現今工廠的生產排程趨於複雜且具高度不確定性的特性,這將造成在生產過程中必須即時地檢測機台是否故障以及機台發生何種故障,以防止機台的耗損或產品生產的效率降低。由於目前針對機台的故障檢測往往正確率不高,這不僅將造成無法即時地檢測到機台的故障且正確地檢測到機台發生何種故障,更是容易把正常的機台誤報為故障的機台。因此,這將會耗費相當多的人力資源。基於此,如何即時地檢測到機台的故障並降低機台故障的誤報之機率,是本領域急欲解決的問題。The production schedule of today's factories tends to be complex and highly uncertain, which will result in the need to detect whether the machine is faulty and what kind of fault occurs in the production process in order to prevent the loss of the machine or the production of products. efficiency is reduced. Since the current fault detection for the machine is often not accurate, it will not only cause the failure of the machine to be detected immediately and correctly detect what kind of fault occurs in the machine, but also it is easy to misreport the normal machine as a fault. 's machine. Therefore, it will consume considerable human resources. Based on this, how to detect machine failures in real time and reduce the probability of false alarms of machine failures is an urgent problem to be solved in the art.
本發明提供一種機台故障檢測裝置,包括記憶體與處理器。記憶體用以儲存多個指令與由機台所檢測之多個候選檢測參數;處理器連接記憶體,並用以載入並執行多個指令以:接收多個候選檢測參數,並依據多個候選檢測參數計算多個候選檢測參數之間的多個相關係數;依據多個相關係數從多個候選檢測參數選擇多個訓練檢測參數;以及依據多個訓練檢測參數訓練至少一辨識模型,以利用至少一辨識模型判斷待測機台之多個檢測資訊的故障類型。The invention provides a machine fault detection device, which includes a memory and a processor. The memory is used for storing a plurality of commands and a plurality of candidate detection parameters detected by the machine; the processor is connected to the memory, and is used for loading and executing a plurality of commands to: receive a plurality of candidate detection parameters, and detect according to the plurality of candidate detection parameters The parameters calculate a plurality of correlation coefficients between the plurality of candidate detection parameters; select a plurality of training detection parameters from the plurality of candidate detection parameters according to the plurality of correlation coefficients; and train at least one identification model according to the plurality of training detection parameters to utilize at least one The identification model judges the fault types of a plurality of detection information of the machine to be tested.

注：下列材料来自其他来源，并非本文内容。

/-- The checks of a source range; COPY takes own memory only. -/
def checkSrc (src : Cap) (n : Nat) (ownOnly : Bool) : Eff Unit := do
  let s ← get
  let va := capAddr src
  checkRange { cap := src, va := va, len := n, perms := if ownOnly then [permLD] else readPerms s va n, align := 0,
               store := false, badValue := ownOnly && !((ownerPieces va n).all (fun p => isOwn s p.1)) }

/-- An address of the core's own scratchpad range (R116). -/
def ownSram (s : State) (va : Word) : Bool := decide (vaSpace va = 1) && isOwn s va

/-- The check of a barrier object: ST over 32 bytes of own scratchpad (R116, R240). Its offset. -/
def checkObject (cb : Cap) : Eff (BitVec 22) := do
  let s ← get
  let va := capAddr cb
  checkAccess { cap := cb, va := va, len := 32, perms := [permST], align := 32, store := true }
    (if ownSram s va then none else some dtlNotScratchpad)
  pure (va.extractLsb' 0 22)

/-- The object that a command names; none for `c0`. -/
def commandObject (k : BitVec 4) : Eff (Option (BitVec 22)) :=
  if k = 0 then pure none
  else do
    let cb ← readCap (k.setWidth 5)
    let o ← checkObject cb
    pure (some o)

def isPref : CopyKind → Bool
  | .pref _ => true
  | _ => false

/-- The push, with its release at POD (R95). A prefetch pushed while its context is being switched out is cancelled
(R123). -/
def pushCopy (kind : CopyKind) (src dst : Cap) (len : Nat) (obj : Option (BitVec 22)) (entry : Option (BitVec 3)) :
    Eff Unit := do
  let _ ← releaseTask
  let s ← get
  let t ← theTask
  let c : CopyCmd :=
    { id := s.nextId, tid := t.tid, slot := s.cur.1, ctx := t.ctx, kind := kind, src := src, dst := dst, len := len,
      obj := obj, entry := entry, started := false, todo := [], parts := [], got := [], done := 0,
      stopped := s.switchReq && isPref kind, fault := false, cause := 0, lanemask := 0, faultaddr := 0, pairs := [] }
  set { s with copies := s.copies ++ [c], nextId := s.nextId + 1 }

/-- COPY and PULL. -/
def pushLinear (kind : CopyKind) (ownOnly : Bool) (d c b : BitVec 5) (m : BitVec 1) (k : BitVec 4) : Eff Unit := do
  let y ← readSrc b (marked m 0)
  needCopyQueue
  let en ← needEntry
  operandLimit (decide (y.toNat ≤ maxExtent))
  let dst ← readCap d
  let src ← readCap c
  checkDst dst y.toNat false
  checkSrc src y.toNat ownOnly
  let obj ← commandObject k
  pushCopy kind src dst y.toNat obj (some en)

def execCopy (d c b : BitVec 5) (m : BitVec 1) (k : BitVec 4) (s : State) : Out :=
  issueSeq (pushLinear .copy true d c b m k) s
def execPull (d c b : BitVec 5) (m : BitVec 1) (k : BitVec 4) (s : State) : Out :=
  issueSeq (pushLinear .pull false d c b m k) s

/-- Bytes from the first byte of row 0 to the last byte of the last row (R237). -/
def hull (rows rowlen stride : Nat) : Nat := (rows - 1) * stride + rowlen

def execPull2 (d c b : BitVec 5) (k : BitVec 4) (s : State) : Out :=
  issueSeq (do
    let x ← readReg b
    let y ← readReg (b + 1)
    needCopyQueue
    let en ← needEntry
    let rowlen := field y 0 17
    let rows := field y 32 16
    operandLimit (decide (1 ≤ rowlen ∧ rowlen ≤ 65536 ∧ 1 ≤ rows ∧ rows ≤ 4096 ∧ rows * rowlen ≤ maxExtent))
    let dst ← readCap d
    let src ← readCap c
    checkDst dst (hull rows rowlen (field x 32 32)) false
    checkSrc src (hull rows rowlen (field x 0 32)) false
    let obj ← commandObject k
    pushCopy (.pull2 rows rowlen (field x 0 32) (field x 32 32)) src dst (rows * rowlen) obj (some en)) s

/-- Bytes of a lane by its size code (R238). -/
def laneBytes (code : Nat) : Nat :=
  match code with
  | 0 => 4 | 1 => 8 | 2 => 16 | 3 => 64 | _ => 256

/-- The address of a gather lane. -/
def laneVa (src : Cap) (off : Word) : Word := capAddr src + off

/-- Checks the lanes in ascending order from lane `i`: the first that fails gives its cause with the lane as detail. -/
def checkLanes (src : Cap) (size : Nat) : Nat → List Word → Eff Unit
  | _, [] => pure ()
  | i, off :: r => do
    let s ← get
    let t ← theTask
    let va := laneVa src off
    let a : Access44 := { cap := src, va := va, len := size, perms := [readPerm s va], align := size, store := false }
    match accessCheck s t.ctx a none with
    | some (c, d) => trapWith (if c = .capBounds then .laneBounds else c) i (faultByte s a c d)
    | none => checkLanes src size (i + 1) r

/-- The lane offsets of a popped element, `n` of them. -/
def laneOffsets (x : VecWord) (n : Nat) : List Word := (List.range n).map (fun i => sext64 (x.extractLsb' (32 * i) 32))

def execGather (d c b : BitVec 5) (m : BitVec 1) (k : BitVec 4) (s : State) : Out :=
  issueSeq (do
    let y ← readSrc b (marked m 0)
    let x ← peekVsq
    needCopyQueue
    let en ← needEntry
    let n := field y 0 7
    let code := field y 8 3
    operandLimit (decide (1 ≤ n ∧ n ≤ 64 ∧ code ≤ 4))
    let dst ← readCap d
    let src ← readCap c
    checkDst dst (n * laneBytes code) true
    checkLanes src (laneBytes code) 0 (laneOffsets x n)
    let obj ← commandObject k
    dropVsq
    pushCopy (.gather (laneBytes code) (laneOffsets x n)) src dst (n * laneBytes code) obj (some en)) s

/-- PREF, FLUSH and INVAL: no scoreboard entry. -/
def pushRange (kind : CopyKind) (pull : Bool) (c b : BitVec 5) (m : BitVec 1) (k : BitVec 4) : Eff Unit := do
  let y ← readSrc b (marked m 0)
  needCopyQueue
  operandLimit (decide (y.toNat ≤ maxExtent))
  let src ← readCap c
  let s ← get
  checkRange { cap := src, va := capAddr src, len := y.toNat,
               perms := if pull then readPerms s (capAddr src) y.toNat else [permLD], align := 0, store := false }
  let obj ← commandObject k
  pushCopy kind src Cap.null y.toNat obj none

def execPref (c b : BitVec 5) (m t : BitVec 1) (k : BitVec 4) (s : State) : Out :=
  issueSeq (pushRange (.pref (decide (t = 1))) true c b m k) s
def execFlush (c b : BitVec 5) (m : BitVec 1) (k : BitVec 4) (s : State) : Out :=
  issueSeq (pushRange .flush false c b m k) s
def execInval (c b : BitVec 5) (m : BitVec 1) (k : BitVec 4) (s : State) : Out :=
  issueSeq (pushRange .inval false c b m k) s

/-! ### Barrier instructions (R240, R241) -/

/-- Some command in the queue or in flight names the object. -/
def objectNamed (s : State) (ctx : BitVec 12) (o : BitVec 22) : Bool :=
  s.copies.any (fun c => decide (c.ctx = ctx) && decide (c.obj = some o))

/-- The object that BINIT and BARR name: `c0` traps with CAP_TAG (R240). -/
def writtenObject (c : BitVec 5) : Eff (BitVec 22) :=
  if c = 0 then trapWith .capTag 0 0
  else do
    let x ← readCap c
    checkObject x

def execBinit (c b : BitVec 5) (s : State) : Out :=
  issueSeq (do
    let x ← readCap c
    let y ← readReg b
    let o ← writtenObject c
    let s ← get
    let t ← theTask
    if objectNamed s t.ctx o then holdOther else pure ()
    stallOwn (capAddr x) 32 true
    pushStore { ctx := t.ctx, tid := t.tid, va := capAddr x, loc := some (.sram o.toNat),
                kind := .binit (y.extractLsb' 0 32), x := recordX t }) s

def execBarr (c : BitVec 5) (s : State) : Out :=
  issueSeq (do
    let x ← readCap c
    let o ← writtenObject c
    let t ← theTask
    stallOwn (capAddr x) 32 true
    pushStore { ctx := t.ctx, tid := t.tid, va := capAddr x, loc := some (.sram o.toNat), kind := .arrive,
                x := recordX t }) s

/-- Acquires a popped element: its observations enter the table (R95, R87). -/
def observeAll (s : State) (t : Task) (ps : List (Owner × BitVec 48)) : Task :=
  ps.foldl (fun t p => observe s t p.1 p.2) t

/-- Pops the elements of the task that meet `p` (R127). -/
def popResults (p : Completion → Bool) : Eff (List Completion) := do
  let s ← get
  let t ← theTask
  let mine := fun (r : Completion) => decide (r.tid = t.tid) && p r
  let got := s.cx.results.filter mine
  set { s with cx := { s.cx with results := s.cx.results.filter (fun r => !mine r) } }
  setTheTask (observeAll s t (got.flatMap (·.pairs)))
  pure got

/-- The word that `c0` gives over a list of elements (R241). -/
def c0Word (rs : List Completion) (done : Bool) : Word :=
  BitVec.ofNat 64 (rs.length + done.toNat * 2 ^ 40 + (rs.any (·.fault)).toNat * 2 ^ 41 + (rs.any (·.part)).toNat * 2 ^ 42)

/-- BWAIT and BTEST naming `c0`. -/
def barrierAll (waits : Bool) : Eff Word := do
  let s ← get
  let t ← theTask
  if s.copies.any (fun c => decide (c.tid = t.tid)) then
    if waits then holdOther
    else pure (c0Word (s.cx.results.filter (fun r => decide (r.tid = t.tid))) false)
  else do
    let got ← popResults (fun _ => true)
    pure (c0Word got true)

/-- BWAIT and BTEST naming an object. -/
def barrierOne (c : BitVec 5) (waits : Bool) : Eff Word := do
  let x ← readCap c
  let o ← checkObject x
  let bs ← loadOwn (capAddr x) 8
  let w := BitVec.ofNat 64 (leNat bs)
  if bObjDone w then do
    let _ ← popResults (fun r => decide (r.obj = some o))
    pure w
  else if waits then holdOther
  else pure w

def barrierWord (c : BitVec 5) (waits : Bool) : Eff Word := if c = 0 then barrierAll waits else barrierOne c waits

def execBwait (d c : BitVec 5) (m : BitVec 1) (s : State) : Out :=
  issueSeq (do
    needDst d (marked m 0)
    let w ← barrierWord c true
    writeDst d (marked m 0) w) s

def execBtest (d c : BitVec 5) (m : BitVec 1) (s : State) : Out :=
  issueSeq (do
    needDst d (marked m 0)
    let w ← barrierWord c false
    writeDst d (marked m 0) w) s

/-! ### Reading (R118 to R120) -/

/-- A range of this core's space 0 or 3 whose access ends the context: its slices find no Active key slot (`true`), or the
walk an entry that cannot be corrected (R28, R65). -/
def fatalRange (s : State) (ctx : BitVec 12) (va : Word) (n : Nat) : Option Bool :=
  if vaSpace va = 1 ∨ n = 0 then none
  else if (activeKey s ctx).isNone then some true
  else if (rangeFrom (vaOff va / 65536) ((vaOff va + n + 65535) / 65536 - vaOff va / 65536)).any (fun p =>
      (walkEntries s ctx (decide (vaSpace va = 3)) p).any (fun b => badSector s b 8)) then some false
  else none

本發明提供一種機台故障檢測方法。此方法包括下列步驟:接收機台所檢測之多個候選檢測參數,並對多個候選檢測參數中的多個訓練檢測參數進行曲線擬合,以產生多個訓練檢測參數對應的多個擬合函數;以及利用多個擬合函數調整多個訓練檢測參數的多個參數值,以依據多個調整後的訓練檢測參數訓練至少一辨識模型,並利用至少一辨識模型判斷待測機台之多個檢測資訊的故障類型。The invention provides a machine fault detection method. The method includes the following steps: receiving a plurality of candidate detection parameters detected by a station, and performing curve fitting on a plurality of training detection parameters among the plurality of candidate detection parameters to generate a plurality of fitting functions corresponding to the plurality of training detection parameters and use a plurality of fitting functions to adjust a plurality of parameter values of a plurality of training detection parameters, so as to train at least one identification model according to the plurality of adjusted training and detection parameters, and use the at least one identification model to determine a plurality of the machines to be tested The failure type of the detection information.

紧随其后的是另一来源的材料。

/-- Major 0x13 (R177 Table 2): JAL. -/
def decodeMajor13 (w : InstrWord) : Except DecodeErr Instr :=
  row w 0xFC000000#32 0x4C000000#32 (.jal (w.extractLsb' 0 26))

/-- Major 0x14 (R177 Table 2): JALR. -/
def decodeMajor14 (w : InstrWord) : Except DecodeErr Instr :=
  row w 0xFC000000#32 0x50000000#32 (.jalr (w.extractLsb' 21 5) (w.extractLsb' 16 5) (w.extractLsb' 0 16))

/-- Major 0x15 (R177 Table 2): LOOP. -/
def decodeMajor15 (w : InstrWord) : Except DecodeErr Instr :=
  row w 0xFC1F0000#32 0x54000000#32 (.loop (w.extractLsb' 21 5) (w.extractLsb' 0 16))

/-- Major 0x16 (R177 Table 2): END. -/
def decodeMajor16 (w : InstrWord) : Except DecodeErr Instr :=
  row w 0xFFFFFFFF#32 0x58000000#32 .endStream

/-- Major 0x17 (R177 Table 2): CRR, CRW, CRSET, CRCLR, QTEST, SFSET, SFCLR, SFWAIT …. -/
def decodeMajor17 (w : InstrWord) : Except DecodeErr Instr :=
  match (w.extractLsb' 12 4).toNat with
  | 0 => row w 0xFC1FF000#32 0x5C000000#32 (.crr (w.extractLsb' 21 5) (w.extractLsb' 0 12))
  | 1 => row w 0xFFE0F000#32 0x5C001000#32 (.crw (w.extractLsb' 16 5) (w.extractLsb' 0 12))
  | 2 => row w 0xFFE0F000#32 0x5C002000#32 (.crset (w.extractLsb' 16 5) (w.extractLsb' 0 12))
  | 3 => row w 0xFFE0F000#32 0x5C003000#32 (.crclr (w.extractLsb' 16 5) (w.extractLsb' 0 12))
  | 4 => row w 0xFC1FFFF8#32 0x5C004000#32 (.qtest (w.extractLsb' 21 5) (w.extractLsb' 0 3))
  | 5 => row w 0xFFFFFFF0#32 0x5C005000#32 (.sfset (w.extractLsb' 0 4))
  | 6 => row w 0xFFFFFFF0#32 0x5C006000#32 (.sfclr (w.extractLsb' 0 4))
  | 7 => row w 0xFFFFFFF0#32 0x5C007000#32 (.sfwait (w.extractLsb' 0 4))
  | 8 => row w 0xFC1FFFF0#32 0x5C008000#32 (.sftest (w.extractLsb' 21 5) (w.extractLsb' 0 4))
  | _ => .error .reservedFn

/-- Major 0x18 (R177 Table 2): FENCE, FENCEL, FENCEH. -/
def decodeMajor18 (w : InstrWord) : Except DecodeErr Instr :=
  match (w.extractLsb' 14 2).toNat with
  | 0 => row w 0xFFFFFFE0#32 0x60000000#32 (.fence (w.extractLsb' 2 3) (w.extractLsb' 0 2))
  | 1 => row w 0xFFFFFFFF#32 0x60004000#32 .fencel
  | 2 => row w 0xFFE0FFFF#32 0x6000801F#32 (.fenceh (w.extractLsb' 16 5))
  | _ => .error .reservedFn

/-- Major 0x19 (R177 Table 2): TRAP, ERET, BRK, SNAP, IDLE. -/
def decodeMajor19 (w : InstrWord) : Except DecodeErr Instr :=
  match (w.extractLsb' 0 8).toNat with
  | 0 => row w 0xFFE0FDFF#32 0x64000000#32 (.trap { reg := w.extractLsb' 16 5, mark := w.extractLsb' 9 1 })
  | 1 => row w 0xFFFFFFFF#32 0x64000001#32 .eret
  | 2 => row w 0xFFFFFFFF#32 0x64000002#32 .brk
  | 3 => row w 0xFFFFFFFF#32 0x64000003#32 .snap
  | 4 => row w 0xFFFFFFFF#32 0x64000004#32 .idle
  | _ => .error .reservedFn

/-- Major 0x1A (R177 Table 2): CHEN, CHDIS, CHHOLD, CHREL, CHPEND, MSGID. -/
def decodeMajor1A (w : InstrWord) : Except DecodeErr Instr :=
  match (w.extractLsb' 0 8).toNat with
  | 0 => row w 0xFFE0FDFF#32 0x68000000#32 (.chen (w.extractLsb' 16 5) (w.extractLsb' 9 1))
  | 1 => row w 0xFFE0FDFF#32 0x68000001#32 (.chdis (w.extractLsb' 16 5) (w.extractLsb' 9 1))
  | 2 => row w 0xFFE0FDFF#32 0x68000002#32 (.chhold (w.extractLsb' 16 5) (w.extractLsb' 9 1))
  | 3 => row w 0xFFE0FDFF#32 0x68000003#32 (.chrel (w.extractLsb' 16 5) (w.extractLsb' 9 1))
  | 4 => row w 0xFFE001FF#32 0x68000004#32 (.chpend (w.extractLsb' 16 5) (w.extractLsb' 11 5) (w.extractLsb' 10 1) (w.extractLsb' 9 1))
  | 5 => row w 0xFC1FFEFF#32 0x68000005#32 (.msgid (w.extractLsb' 21 5) (w.extractLsb' 8 1))
  | _ => .error .reservedFn

/-- Major 0x20 (R177 Table 2): LD_IMM, LDQ_IMM, LDC_IMM. -/
def decodeMajor20 (w : InstrWord) : Except DecodeErr Instr :=
  if w.extractLsb' 15 1 = 1#1 then row w 0xFC008000#32 0x80008000#32 (.ldqImm (w.extractLsb' 21 5) (w.extractLsb' 16 5) (w.extractLsb' 14 1) (w.extractLsb' 13 1) (w.extractLsb' 10 3) (w.extractLsb' 0 10))
  else if w.extractLsb' 10 3 = 7#3 then row w 0xFC00BC00#32 0x80001C00#32 (.ldcImm (w.extractLsb' 21 5) (w.extractLsb' 16 5) (w.extractLsb' 14 1) (w.extractLsb' 0 10))
  else row w 0xFC008000#32 0x80000000#32 (.ldImm (w.extractLsb' 21 5) (w.extractLsb' 16 5) (w.extractLsb' 14 1) (w.extractLsb' 13 1) (w.extractLsb' 10 3) (w.extractLsb' 0 10))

基於上述,本發明提供的機台故障檢測裝置可結合基於特徵選擇的過濾方法與曲線擬合方法,以對過去由機台檢測到的參數進行篩選與調整,並將這些經篩選與調整後的參數作為訓練資料,進而利用這些訓練資料訓練出辨識模型。藉此,機台故障檢測裝置可接收由機台即時檢測到的參數,並依據這些即時檢測到的參數以利用辨識模型判斷機台目前是否故障以及當故障發生時為何種故障。如此一來,將可大大增加檢測機台故障的準確度,以防止機台故障的誤報之發生。Based on the above, the machine fault detection device provided by the present invention can combine the filtering method based on feature selection and the curve fitting method to screen and adjust the parameters detected by the machine in the past, and use these screened and adjusted parameters. The parameters are used as training data, and then the recognition model is trained by using these training data. Thereby, the machine failure detection device can receive the parameters detected by the machine in real time, and use the identification model to determine whether the machine is currently faulty and what kind of failure occurs when the failure occurs according to the parameters detected in real time. In this way, the accuracy of detecting machine failures can be greatly increased, so as to prevent the occurrence of false alarms of machine failures.

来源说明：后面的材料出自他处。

/-- INVALIDATION_TIMEOUT: SDTIME has passed without the acknowledgements of some packages: each is fenced off, then the
write returns (R72). -/
def execInvalidationTimeout (silent : List (BitVec 9)) (s : State) : Out :=
  event (do
    let s ← get
    match s.tableOp with
    | none => noSubject
    | some op =>
      if op.copying || silent.isEmpty || !silent.all (fenceable s) then noSubject
      else
        let s1 := silent.foldl (fun s p => if fenceable s p then emit (fencePackage s p) (.fenceStart p) else s) s
        set (setPtwStatus { s1 with tableOp := none } 5)) s

/-- Adds a package to the member list, in rising order. -/
def addMember (p : BitVec 9) : List (BitVec 9) → List (BitVec 9)
  | [] => [p]
  | x :: r => if p.toNat < x.toNat then p :: x :: r else if x = p then x :: r else x :: addMember p r

/-- The lowest-numbered member package. -/
def lowestMember (s : State) : Bool := s.members.all (fun p => decide (s.pkg.toNat ≤ p.toNat))

/-- A package that was fenced off is a member again, with its cores that are out of service. -/
def admitMember (s : State) (pkg : BitVec 9) (out : List (BitVec 10)) : State :=
  { s with
    members := addMember pkg s.members
    farOut := s.farOut.filter (fun c => decide (c.1 ≠ pkg)) ++ out.map (fun c => (pkg, c))
    pk := { s.pk with fenced := s.pk.fenced.filter (fun p => decide (p ≠ pkg)) } }

/-- ADMIT (`admitPackage`): a package that was fenced off, and whose reset has reached READY, rejoins: at the host's request on
the system page of the lowest-numbered member, which tells the other launch agents; or told by that one (R394). -/
def execAdmitPackage (s : State) : Out :=
  event (do
    let s ← get
    match s.access.addr, s.access.request with
    | .control _, .rejoin pkg _ out =>
      if s.pk.fenced.contains pkg then set (admitMember s pkg out) else noSubject
    | _, _ => do
      let r ← theRequest
      match r with
      | .rejoin pkg ready out =>
        if !lowestMember s then noSubject
        else if ready && s.pk.fenced.contains pkg then
          set (((s.members.filter (fun p => decide (p ≠ s.pkg))).foldl (fun u p => emit u (.rejoined pkg p))
            (admitMember s pkg out)))
        else pure ()
      | _ => noSubject) s

end Sys2Proof.Machine
end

第1圖根據本發明的實施例繪示機台故障檢測裝置100的方塊圖。參照第1圖,機台故障檢測裝置100可包括記憶體110與處理器120。記憶體110可儲存多個指令與由機台(未繪示)所檢測之多個候選檢測參數。此外,此機台可以是任意一種製程之機台,並沒有針對機台的製程類型有特別的限制。FIG. 1 is a block diagram of a machine
在一些實施例中,機台故障檢測裝置100更可包括收發電路(未繪示),且收發電路可連接記憶體110與處理器120。In some embodiments, the machine
在進一步的實施例中,收發電路可從機台對應的多個感測器(sensor)(未繪示)接收多個候選檢測參數,以將這些候選檢測參數儲存於記憶體110。這些感測器可週期地或非週期地檢測機台的多個候選檢測參數(即,在機台上所檢測到的製程相關的各種參數),並在這些檢測的時間點可檢測到這些候選檢測參數各自的參數值。In a further embodiment, the transceiver circuit may receive a plurality of candidate detection parameters from a plurality of sensors (not shown) corresponding to the machine, so as to store the candidate detection parameters in the
值得注意的是,對機台在其中一個檢測的時間點所檢測到的所有候選檢測參數的參數值可作為一個樣本,且此樣本中可以預先被標示一個標籤(label)。機台的多個樣本分別對應的多個標籤可包括多個故障類型,其中各故障類型可以是非故障、電壓異常、冷水流量異常、冷卻水流量異常、扇門異常以及油壓異常等各種機台的故障類型。It is worth noting that the parameter values of all candidate detection parameters detected by the machine at one of the detection time points can be used as a sample, and this sample can be marked with a label in advance. Multiple labels corresponding to multiple samples of a machine can include multiple fault types, wherein each fault type can be non-fault, abnormal voltage, abnormal cooling water flow, abnormal cooling water flow, abnormal door, abnormal oil pressure and other various types of machines. type of failure.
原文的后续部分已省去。